Moreover, the Canadian Press’ “Baloney Meter” – “a project that examines the level of accuracy in statements made by politicians” – gave “Andrew Scheer’s comments on UN Migration Compact’s Effects on Media” a rating of “A Lot of Baloney,” that is, “the statement is mostly inaccurate but contains elements of truth.” Also, former Tory Immigration Minister Chris Alexander is quoted saying, “Andrew Scheer is ‘factually incorrect’ about the UN’s global compact.”
Adopt and embrace
In light of the foregoing observations, may the Tory leader be bold to throw his support behind the Global Compact. Together, let us embrace this UN Global Compact – even if, admittedly, it is without the force and strength an international treaty brings – for the sake of safe, orderly and regular migration. Let us adopt the optimism of Louise Arbour who oversaw the finalization of this international agreement and “regard the Global Compact as a chance to shift world opinion on the need to address future migration.” In so doing, we help foster national unity and affirm our common global humanity.
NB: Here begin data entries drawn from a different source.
/-- Note a write of n bytes of a sector at its home slice: a speculative fill that waits for confirmation is discarded
(R199); the line is allocated by the cache policy; a write that passes to the channel moves a whole sector, which is
read first where n bytes do not fill it (R288, R290, R303). -/
def touchWrite (s : State) (pa n : Nat) (alloc : Bool) (part : Nat) : State :=
  if sliceHolds pa then
    let slice := homeSlice s pa
    let s := endFill s (pa / 256) 4
    match NMap.find s.lines (pa / 256) with
    | some _ => bump s 2 slice 0 1
    | none =>
      let s := bump s 2 slice 1 1
      let s := if alloc ∨ (orderedAt s pa).isSome then allocLine s pa part else s
      match NMap.find s.lines (pa / 256) with
      | some _ => s
      | none => useCredits (adderYield s (pa / 64)) slice part (if n = 64 then 1 else 2)
  else s

/-- Put bytes into a line's written bytes. -/
def linePut (m : NMap Byte) (off : Nat) (bs : List Byte) : NMap Byte :=
  match bs with
  | [] => m
  | b :: r => linePut (NMap.insert m off b) (off + 1) r

/-- Before a write to the line at pa: it is allocated when alloc says so and slices hold its region (R283), the dead bit
of the sector clears (R306), and a speculative fill of the line ends (R199). -/
def beforeWrite (s : State) (pa : Nat) (alloc : Bool) (part : Nat) : State :=
  let s := if alloc && sliceHolds pa then allocLine s pa part else s
  endFill { s with dead := NSet.del s.dead (pa / 64) } (pa / 256) 4

/-- Put bytes within one sector into a held line, else to the channel; poison of the sector is set by poisoned data and
cleared by a whole clean sector (R290, R307). -/
def storeSector (s : State) (pa : Nat) (bs : List Byte) (poison : Bool) (part : Nat) : State :=
  let whole := decide (bs.length = 64)
  match NMap.find s.lines (pa / 256) with
  | some l =>
    let on := if poison then NSet.add l.poisonOn (pa / 64)
      else if whole then NSet.del l.poisonOn (pa / 64) else l.poisonOn
    let off := if poison then NSet.del l.poisonOff (pa / 64)
      else if whole then NSet.add l.poisonOff (pa / 64) else l.poisonOff
    let l' : SLine :=
      { l with dirty := linePut l.dirty (pa % 256) bs, poisonOn := on, poisonOff := off, part := part }
    { s with lines := NMap.insert s.lines (pa / 256) l' }
  | none =>
    { s with
      mem := memPut s.mem pa bs
      poison := if poison then NSet.add s.poison (pa / 64)
        else if whole then NSet.del s.poison (pa / 64) else s.poison }

/-- The 64-bit word at a physical address (R8). -/
def physWord (s : State) (pa : Nat) : DWord := BitVec.ofNat 64 (leNat (cohBytes s pa 8))

/-- Keep the words from pa on that a write has changed, n of them: a cached translation may still hold one (R36). -/
def keepOld (old s : State) (pa n : Nat) : State :=
  match n with
  | 0 => s
  | n + 1 =>
    let s := if physWord old pa = physWord s pa then s
      else { s with oldPtes := s.oldPtes ++ [{ at_ := pa, word := physWord old pa, stamp := s.pteCtr }], pteCtr := s.pteCtr + 1 }
    keepOld old s (pa + 8) n
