/-- INT8 and UINT8. -/
def mInt (f : Nat) : Bool := f == 10 || f == 11

/-- Pairs that R134 lists. -/
def pairOk (fa fb : Nat) : Bool :=
  (fa == fb && (fa == 0 || fa == 1 || fa == 2 || fa == 7)) ||
    (decide (3 ≤ fa ∧ fa ≤ 6) && decide (3 ≤ fb ∧ fb ≤ 6)) || (mInt fa && mInt fb)

/-- Dense K of a pair (R134). -/
def denseK (fa : Nat) : Nat :=
  match fa with
  | 0 => 4 | 1 => 32 | 2 => 32 | 7 => 128 | _ => 64

/-- Fields of the options pair (R143). -/
def oRnd (o : DWord) : Nat := fld o 33 32
def oSr (o : DWord) : Bool := bit o 34
def oComp (o : DWord) : Bool := bit o 35
def oMx (o : DWord) : Bool := bit o 36
def oSpa (o : DWord) : Nat := fld o 38 37
def oBma (o : DWord) : Bool := bit o 39
def oBmb (o : DWord) : Bool := bit o 40
def oSat (o : DWord) : Bool := bit o 41
def oMeta (o : DWord) : Nat := fld o 29 15 * 64
def oScale (o : DWord) : Nat := fld o 14 0 * 64

/-- Reserved option values of an MMA (R143). -/
def mmaOptsBad (fa : Nat) (o : DWord) : Bool :=
  let bm := oBma o || oBmb o
  fld o 63 42 ≠ 0 || fld o 31 30 ≠ 0 || oSat o || (oSr o && oRnd o ≠ 0) || ((oComp o || oSr o) && mInt fa) ||
    (oMx o && (decide (fa ≤ 2) || mInt fa)) || (oSpa o ≠ 0 && bm) || ((oSpa o ≠ 0 || bm) && fa == 0) || oSpa o == 3

/-- Reserved option values of a drain: RND, SR and SAT only (R144). -/
def drainOptsBad (o : DWord) : Bool :=
  o &&& ~~~0x20700000000#64 ≠ 0 || (oSr o && oRnd o ≠ 0)

/-- Logical K of an instruction (R135). -/
def logicalK (fa : Nat) (o : DWord) : Nat :=
  match oSpa o with
  | 1 => denseK fa * 2
  | 2 => denseK fa * 4
  | _ => denseK fa

/-- Roundings into the accumulator (R149, R174). -/
def mmaBlocks (fa : Nat) (o : DWord) : Nat := if oMx o then logicalK fa o / 32 else 1

/-! ### Operand bytes (R137, R172, R175) -/

/-- Byte ranges (offset, length) that an instruction reads: A, B, scales, metadata, bitmaps. -/
def mmaAreas (fa fb aOff bOff : Nat) (o : DWord) : List (Nat × Nat) :=
  let k := denseK fa
  let kl := logicalK fa o
  [(aOff, 64 * (k * mWidth fa / 8)), (bOff, 64 * (kl * mWidth fb / 8))] ++
    (if oMx o then [(oScale o, 128 * (kl / 32))] else []) ++
    (if oSpa o ≠ 0 then [(oMeta o, 64 * (k / 4))] else []) ++
    (if oBma o then [(oMeta o, 8)] else []) ++ (if oBmb o then [(oMeta o + 8, 8)] else [])

/-- Byte ranges of a tile of 64 rows of ra bytes under a block bitmap: the blocks of live K-blocks that its own map does not
clear (R176). -/
def blockAreas (off ra : Nat) (on : Bool) (map : Nat) (live : List Nat) : List (Nat × Nat) :=
  ((List.range 64).map fun i =>
    (live.filter fun kb => !on || map.testBit (8 * (i / 8) + kb)).map fun kb => (off + i * ra + kb * (ra / 8), ra / 8)).flatten

/-- n bytes of captured operands as a number. -/
def grab (m : NMap Byte) (off n : Nat) : Nat := leNat ((List.range n).map fun i => NMap.getD m (off + i) 0)

/-- A row of elements: its offset and its bytes as a number. -/
structure Row where
  off  : Nat
  bits : Nat
  deriving DecidableEq, Repr

def grabRow (m : NMap Byte) (off n : Nat) : Row := { off := off, bits := grab m off n }

/-- Element k of a row (R137, R206). -/
def Row.el (r : Row) (w k : Nat) : Nat := (r.bits >>> (w * k)) % 2 ^ w

/-- A byte of the element lies in a poisoned sector (R170). -/
def Row.bad (ps : List Nat) (r : Row) (w k : Nat) : Bool :=
  NSet.has ps ((r.off * 8 + w * k) / 512) || NSet.has ps ((r.off * 8 + w * k + w - 1) / 512)

/-- The captured operands of an instruction, laid out for its cells. -/
structure Opnds where
  fa : Nat
  fb : Nat
  o  : DWord
  ps : List Nat
  rows : List Row
  cols : List Row
  metas : List Row
  sa : List Row
  sb : List Row
  mapA : Nat
  mapB : Nat
  /-- A poisoned map poisons every element of the set (R179). -/
  mapBad : Bool
  deriving DecidableEq, Repr

/-- Lay out the operands of an MMA. A poisoned map reads as all ones; a map that is not enabled declares nothing
zero. -/
def layOut (m : NMap Byte) (ps : List Nat) (fa fb aOff bOff : Nat) (o : DWord) : Opnds :=
  let k := denseK fa
  let kl := logicalK fa o
  let ra := k * mWidth fa / 8
  let rb := kl * mWidth fb / 8
  let mb := NSet.has ps (oMeta o / 64)
  let map (on : Bool) (off : Nat) : Nat := if on && !mb then grab m off 8 else 2 ^ 64 - 1
  { fa := fa, fb := fb, o := o, ps := ps
    rows := (List.range 64).map fun i => grabRow m (aOff + i * ra) ra
    cols := (List.range 64).map fun j => grabRow m (bOff + j * rb) rb
    metas := if oSpa o = 0 then [] else (List.range 64).map fun i => grabRow m (oMeta o + i * (k / 4)) (k / 4)
    sa := if oMx o then (List.range 64).map fun i => grabRow m (oScale o + i * (kl / 32)) (kl / 32) else []
    sb := if oMx o then (List.range 64).map fun j => grabRow m (oScale o + (64 + j) * (kl / 32)) (kl / 32) else []
    mapA := map (oBma o) (oMeta o), mapB := map (oBmb o) (oMeta o + 8)
    mapBad := mb && (oBma o || oBmb o) }

/-- Live K-blocks (R176). -/
def liveBlocks (o : DWord) (mapA mapB : Nat) : List Nat :=
  let some_ (m kb : Nat) : Bool := (List.range 8).any fun r => m.testBit (8 * r + kb)
  (List.range 8).filter fun kb => (!oBma o || some_ mapA kb) && (!oBmb o || some_ mapB kb)

/-- K-slots of an instruction's span without bubbles (R134, R177). -/
def mmaSlots (o : DWord) (mapA mapB : Nat) : Nat :=
  if oBma o || oBmb o then max 16 (8 * (liveBlocks o mapA mapB).length) else 64

/-- Valid K-slots of the span: the rest are bubbles (R177). -/
def mmaValid (o : DWord) (mapA mapB : Nat) : Nat :=
  if oBma o || oBmb o then 8 * (liveBlocks o mapA mapB).length else 64

/-- An element as it enters a product: bits and poison. -/
structure El where
  v : Nat
  bad : Bool
  deriving DecidableEq, Repr

def El.zero : El := { v := 0, bad := false }

/-- The k that a dense or block-bitmap instruction feeds: a K-block that is not live takes no K-slot (R176). -/
def Opnds.fedK (p : Opnds) (k : Nat) : List Nat :=
  if oBma p.o || oBmb p.o then
    let live := liveBlocks p.o p.mapA p.mapB
    (List.range k).filter fun e => live.contains (e / (k / 8))
  else List.range k

/-- The elements of row i of A with their logical k, ascending (R137, R172, R176, R179). -/
def aElems (p : Opnds) (i : Nat) : List (Nat × El) :=
  let w := mWidth p.fa
  let r := (p.rows[i]?).getD { off := 0, bits := 0 }
  let k := denseK p.fa
  let get (e : Nat) : El := { v := r.el w e, bad := r.bad p.ps w e }
  let m := (p.metas[i]?).getD { off := 0, bits := 0 }
  let mbad (e : Nat) : Bool := m.bad p.ps 2 e
  match oSpa p.o with
  | 0 => (p.fedK k).map fun e =>
      (e, if oBma p.o && !p.mapA.testBit (8 * (i / 8) + e / (k / 8)) then El.zero else get e)
  | 1 => ((List.range (k / 2)).map fun g =>
      let k0 := 4 * g + m.el 2 (2 * g)
      let k1 := 4 * g + m.el 2 (2 * g + 1)
      let e0 : El := { get (2 * g) with bad := (get (2 * g)).bad || mbad (2 * g) }
      let e1 : El := { get (2 * g + 1) with bad := (get (2 * g + 1)).bad || mbad (2 * g + 1) }
      if k1 < k0 then [(k1, e1), (k0, e0)] else [(k0, e0), (k1, e1)]).flatten
  | _ => (List.range k).map fun e =>
      (4 * e + m.el 2 e, { get e with bad := (get e).bad || mbad e })

/-- The elements of column j of B: bits and poison at a logical k. -/
def bElem (p : Opnds) (j k : Nat) : El :=
  let w := mWidth p.fb
  let c := (p.cols[j]?).getD { off := 0, bits := 0 }
  if oBmb p.o && !p.mapB.testBit (8 * (j / 8) + k / (denseK p.fa / 8)) then El.zero
  else { v := c.el w k, bad := c.bad p.ps w k }

/-- The positions of row i that no K-slot feeds, with what a dense instruction would multiply there: zero at a position
that 2:4 or 1:4 removes, and in a K-block that is not live zero or, where its own map keeps the block, its element
(R176, R178). -/
def goneElems (p : Opnds) (i : Nat) : List (Nat × Nat) :=
  let k := denseK p.fa
  if oSpa p.o = 0 then
    if oBma p.o || oBmb p.o then
      let live := liveBlocks p.o p.mapA p.mapB
      let r := (p.rows[i]?).getD { off := 0, bits := 0 }
      ((List.range k).filter fun e => !live.contains (e / (k / 8))).map fun e =>
        (e, if oBma p.o && !p.mapA.testBit (8 * (i / 8) + e / (k / 8)) then 0 else r.el (mWidth p.fa) e)
    else []
  else
    let fed := (aElems p i).map (·.1)
    ((List.range (logicalK p.fa p.o)).filter fun e => !fed.contains e).map fun e => (e, 0)

/-! ### Sums (R153, R155, R217) -/

/-- A block value: a float value or an integer, with its poison, and whether the sum that the checksum compares, taken
before scaling (R157), is non-finite. -/
structure BlockSum where
  val : Val
  int : Int
  bad : Bool
  nonfin : Bool
  deriving DecidableEq, Repr

/-- The exact value of an element of a float code. -/
def elVal (f b : Nat) : Val :=
  match mFloat f with
  | some g => decode g b
  | none => .nan

/-- The integer of an element of INT8 or UINT8 (R204). -/
def elInt (f b : Nat) : Int := if f = 10 then toSigned 8 b else (b : Int)

/-- The slice sum of products in ascending k (R155): rounded to 40 bits at each addition (DEDUCED,
notes/assumptions/74.md). -/
def sliceSum (ps : List Val) : Val :=
  match ps with
  | [] => .fin false 0 0 false
  | p :: r => r.foldl (fun a q => roundPrec 40 (addV false a (roundPrec 40 q))) (roundPrec 40 p)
Dr. Rey D. Pagtakhan is a retired Filipino-Canadian physician and politician; formerly a lung specialist at the Children’s Hospital of Winnipeg, pediatric professor at the University of Manitoba, Member of Parliament (1988-2004), and federal cabinet minister. He chaired the House of Commons Standing Committees on Human Rights (1995-1996) and Citizenship and Immigration (1998-1999). He serves on the Advisory Council of Immigration Partnership Winnipeg.